Nunca me he dejado enredar por los cantos de las falsas sirenas, por las modas y los caprichos estéticos que tanto se han prodigado en mi generación y mi siglo. A riesgo de parecer obstinado y refractario, sólo he hecho lo que he querido. O por lo menos lo que me han inspirado mi conciencia y mi instinto. Siempre he evitado las escuelas y los grupos, las academias y los salones. Mi pintura se ha elaborado en el trayecto solitario que lleva a lo esencial, donde sobra la palabrería. La consideración, los honores oficiales, el reconocimiento del público y de la crítica nunca fueron mi meta ni mi acicate.

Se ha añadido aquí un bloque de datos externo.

-- ==== Sys2Proof/Machine/RegisterAccess.lean ====
section
/-! DEFINITION. The register-access commands (40_register_access R100 to R106). A register index that names no register is
fault cause 3 (60_exceptions R203), which decoding finds first (30_encoding R90, log 9). -/

namespace Sys2Proof.Machine

/-- `RD r` (R100): `DL <- RegRead(r)`. -/
def execRd (r : BitVec 3) (s : State) : Host.Outcome State Fault Refusal :=
  match regOfIndex r with
  | none => .next (raiseFault .reservedRegister s)
  | some reg =>
    .next (emit (.bus .rd reg (some (regRead s reg)) none s.stamp) (complete { s with dl := regRead s reg }))

/-- `WR r, #imm16` (R101): `RegWrite(r, imm16)`. -/
def execWr (r : BitVec 3) (imm : BitVec 16) (s : State) : Host.Outcome State Fault Refusal :=
  match regOfIndex r with
  | none => .next (raiseFault .reservedRegister s)
  | some reg => .next (emit (.bus .wr reg none (some imm) s.stamp) (complete (regWrite s reg imm)))

/-- `BSET r, #imm16` (R102): `RegWrite(r, old or imm16)`. -/
def execBset (r : BitVec 3) (imm : BitVec 16) (s : State) : Host.Outcome State Fault Refusal :=
  match regOfIndex r with
  | none => .next (raiseFault .reservedRegister s)
  | some reg => .next (readModifyWrite .bset reg (regRead s reg ||| imm) s)

/-- `BCLR r, #imm16` (R103): `RegWrite(r, old and not imm16)`. -/
def execBclr (r : BitVec 3) (imm : BitVec 16) (s : State) : Host.Outcome State Fault Refusal :=
  match regOfIndex r with
  | none => .next (raiseFault .reservedRegister s)
  | some reg => .next (readModifyWrite .bclr reg (regRead s reg &&& ~~~imm) s)

/-- `BTGL r, #imm16` (R104): `RegWrite(r, old xor imm16)`. -/
def execBtgl (r : BitVec 3) (imm : BitVec 16) (s : State) : Host.Outcome State Fault Refusal :=
  match regOfIndex r with
  | none => .next (raiseFault .reservedRegister s)
  | some reg => .next (readModifyWrite .btgl reg (regRead s reg ^^^ imm) s)

end Sys2Proof.Machine
end

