-- ==== Sys2Proof/Laws/Encoding.lean ====
section
/-! SUPPORT. The fields of the four formats, the bits a format leaves zero, and the bytes of a word. -/

namespace Sys2Proof

@[simp] theorem opField_formatW (o : Opcode) (r : BitVec 3) (imm : BitVec 16) : opField (formatW o r imm) = o.bits := by
  apply BitVec.eq_of_getLsbD_eq; intro i hi
  simp only [opField, formatW, BitVec.getLsbD_extractLsb', BitVec.getLsbD_append]
  interval_cases i <;> simp

@[simp] theorem regField_formatW (o : Opcode) (r : BitVec 3) (imm : BitVec 16) : regField (formatW o r imm) = r := by
  apply BitVec.eq_of_getLsbD_eq; intro i hi
  simp only [regField, formatW, BitVec.getLsbD_extractLsb', BitVec.getLsbD_append]
  interval_cases i <;> simp

@[simp] theorem immField_formatW (o : Opcode) (r : BitVec 3) (imm : BitVec 16) : immField (formatW o r imm) = imm := by
  apply BitVec.eq_of_getLsbD_eq; intro i hi
  simp only [immField, formatW, BitVec.getLsbD_extractLsb', BitVec.getLsbD_append]
  simp [hi]

theorem formatW_mbz (o : Opcode) (r : BitVec 3) (imm : BitVec 16) : formatW o r imm &&& Format.w.mbz = 0 := by
  apply BitVec.eq_of_getLsbD_eq; intro i hi
  simp only [formatW, BitVec.getLsbD_and, BitVec.getLsbD_append, Format.mbz]
  interval_cases i <;> simp

@[simp] theorem opField_formatR (o : Opcode) (r : BitVec 3) : opField (formatR o r) = o.bits := by
  apply BitVec.eq_of_getLsbD_eq; intro i hi
  simp only [opField, formatR, BitVec.getLsbD_extractLsb', BitVec.getLsbD_append]
  interval_cases i <;> simp

@[simp] theorem regField_formatR (o : Opcode) (r : BitVec 3) : regField (formatR o r) = r := by
  apply BitVec.eq_of_getLsbD_eq; intro i hi
  simp only [regField, formatR, BitVec.getLsbD_extractLsb', BitVec.getLsbD_append]
  interval_cases i <;> simp

theorem formatR_mbz (o : Opcode) (r : BitVec 3) : formatR o r &&& Format.r.mbz = 0 := by
  apply BitVec.eq_of_getLsbD_eq; intro i hi
  simp only [formatR, BitVec.getLsbD_and, BitVec.getLsbD_append, Format.mbz]
  interval_cases i <;> simp

@[simp] theorem opField_formatJ (o : Opcode) (a : BitVec 8) : opField (formatJ o a) = o.bits := by
  apply BitVec.eq_of_getLsbD_eq; intro i hi
  simp only [opField, formatJ, BitVec.getLsbD_extractLsb', BitVec.getLsbD_append]
  interval_cases i <;> simp

@[simp] theorem addrField_formatJ (o : Opcode) (a : BitVec 8) : addrField (formatJ o a) = a := by
  apply BitVec.eq_of_getLsbD_eq; intro i hi
  simp only [addrField, formatJ, BitVec.getLsbD_extractLsb', BitVec.getLsbD_append]
  simp [hi]

theorem formatJ_mbz (o : Opcode) (a : BitVec 8) : formatJ o a &&& Format.j.mbz = 0 := by
  apply BitVec.eq_of_getLsbD_eq; intro i hi
  simp only [formatJ, BitVec.getLsbD_and, BitVec.getLsbD_append, Format.mbz]
  interval_cases i <;> simp

@[simp] theorem opField_formatZ (o : Opcode) : opField (formatZ o) = o.bits := by cases o <;> rfl

theorem formatZ_mbz (o : Opcode) : formatZ o &&& Format.z.mbz = 0 := by cases o <;> rfl

/-- The opcode map and the opcodes' numbers are one table. -/
@[simp] theorem ofBits_bits (o : Opcode) : Opcode.ofBits o.bits = some o := by cases o <;> rfl

theorem bits_of_ofBits {op : BitVec 4} {o : Opcode} (h : Opcode.ofBits op = some o) : o.bits = op := by
  have hall : ∀ op : BitVec 4, (Opcode.ofBits op).all fun o => o.bits == op := by decide
  have := hall op
  rw [h] at this
  simpa using this

/-- A nonzero bit pattern under a mask is a nonzero bit of the mask. -/
theorem and_eq_zero_iff_bits (w m : Word) : w &&& m = 0 ↔ ∀ i, i < 32 → m.getLsbD i = true → w.getLsbD i = false := by
  constructor
  · intro h i _ hm
    have := congrArg (fun v : Word => v.getLsbD i) h
    simpa [BitVec.getLsbD_and, hm] using this
  · intro h
    apply BitVec.eq_of_getLsbD_eq; intro i hi
    cases hm : m.getLsbD i with
    | false => simp [BitVec.getLsbD_and, hm]
    | true => simp [BitVec.getLsbD_and, h i hi hm]

/-- The bytes of a word make the word again. -/
theorem wordOfBytes_bytesOfWord (w : Word) :
    wordOfBytes (w.extractLsb' 0 8) (w.extractLsb' 8 8) (w.extractLsb' 16 8) (w.extractLsb' 24 8) = w := by
  apply BitVec.eq_of_getLsbD_eq; intro i hi
  simp only [wordOfBytes, BitVec.getLsbD_append, BitVec.getLsbD_extractLsb']
  interval_cases i <;> simp

/-- Decoding the serialised bytes of a legal word. -/
theorem decode_bytesOfWord_of_ok {w : Word} {i : Instr} (rest : List Byte) (h : decodeWord w = .ok i) :
    decode (bytesOfWord w ++ rest) = .ok (i, rest) := by
  simp only [bytesOfWord, List.cons_append, List.nil_append, decode, wordOfBytes_bytesOfWord, h]

/-- Decoding the serialised bytes of an illegal word. -/
theorem decode_bytesOfWord_of_error {w : Word} {why : IllegalWord} (rest : List Byte) (h : decodeWord w = .error why) :
    decode (bytesOfWord w ++ rest) = .error (.illegal why) := by
  simp only [bytesOfWord, List.cons_append, List.nil_append, decode, wordOfBytes_bytesOfWord, h]

end Sys2Proof
end

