-- ==== Sys2Proof/Laws/PerInstr.lean ====
section
/-! SUPPORT. The statements made per command, one lemma a constructor: the fixed bits of every command's word are those of
its row of the opcode table. -/

namespace Sys2Proof.Laws.FixedBits

/-- The word of a command has its opcode's number in bits 31:28 and 0 in every must-be-zero bit of its format
(30_encoding R81, R82), whatever its operands. -/
def Statement (i : Instr) : Prop :=
  opField (encodeWord i) = i.opcode.bits ∧ encodeWord i &&& i.opcode.format.mbz = 0

theorem rd (r : BitVec 3) : Statement (.rd r) := ⟨opField_formatR _ _, formatR_mbz _ _⟩

theorem wr (r : BitVec 3) (imm : BitVec 16) : Statement (.wr r imm) := ⟨opField_formatW _ _ _, formatW_mbz _ _ _⟩

theorem bset (r : BitVec 3) (imm : BitVec 16) : Statement (.bset r imm) := ⟨opField_formatW _ _ _, formatW_mbz _ _ _⟩

theorem bclr (r : BitVec 3) (imm : BitVec 16) : Statement (.bclr r imm) := ⟨opField_formatW _ _ _, formatW_mbz _ _ _⟩

theorem btgl (r : BitVec 3) (imm : BitVec 16) : Statement (.btgl r imm) := ⟨opField_formatW _ _ _, formatW_mbz _ _ _⟩

theorem dint : Statement .dint := ⟨opField_formatZ _, formatZ_mbz _⟩

theorem eint : Statement .eint := ⟨opField_formatZ _, formatZ_mbz _⟩

theorem wait : Statement .wait := ⟨opField_formatZ _, formatZ_mbz _⟩

theorem nop : Statement .nop := ⟨opField_formatZ _, formatZ_mbz _⟩

theorem jmp (addr : BitVec 8) : Statement (.jmp addr) := ⟨opField_formatJ _ _, formatJ_mbz _ _⟩

theorem reti : Statement .reti := ⟨opField_formatZ _, formatZ_mbz _⟩

end Sys2Proof.Laws.FixedBits
end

Siempre he desdeñado el éxito. Mis preferencias en la vida no son misántropas, sino de soledad, para llegar al corazón salvaje de las cosas, al nudo más apretado del misterio. París y los honores no podían colmar ese anhelo profundo. Necesitaba la austera tranquilidad de Chassy, la desnudez del estudio del patio de Rohan, la austera altivez de Montecalvello y la sencillez de Rossinière para hacer la obra que nutre.

Es una historia sagrada y fatal. Pintar es salir de ti mismo, olvidarte, preferir el anonimato y correr el riesgo, a veces, de no estar de acuerdo con tu siglo y con los tuyos. Es preciso evitar las modas, atenerte por encima de todo a lo que crees bueno para ti, e incluso cultivar "el gusto aristocrático de no gustar".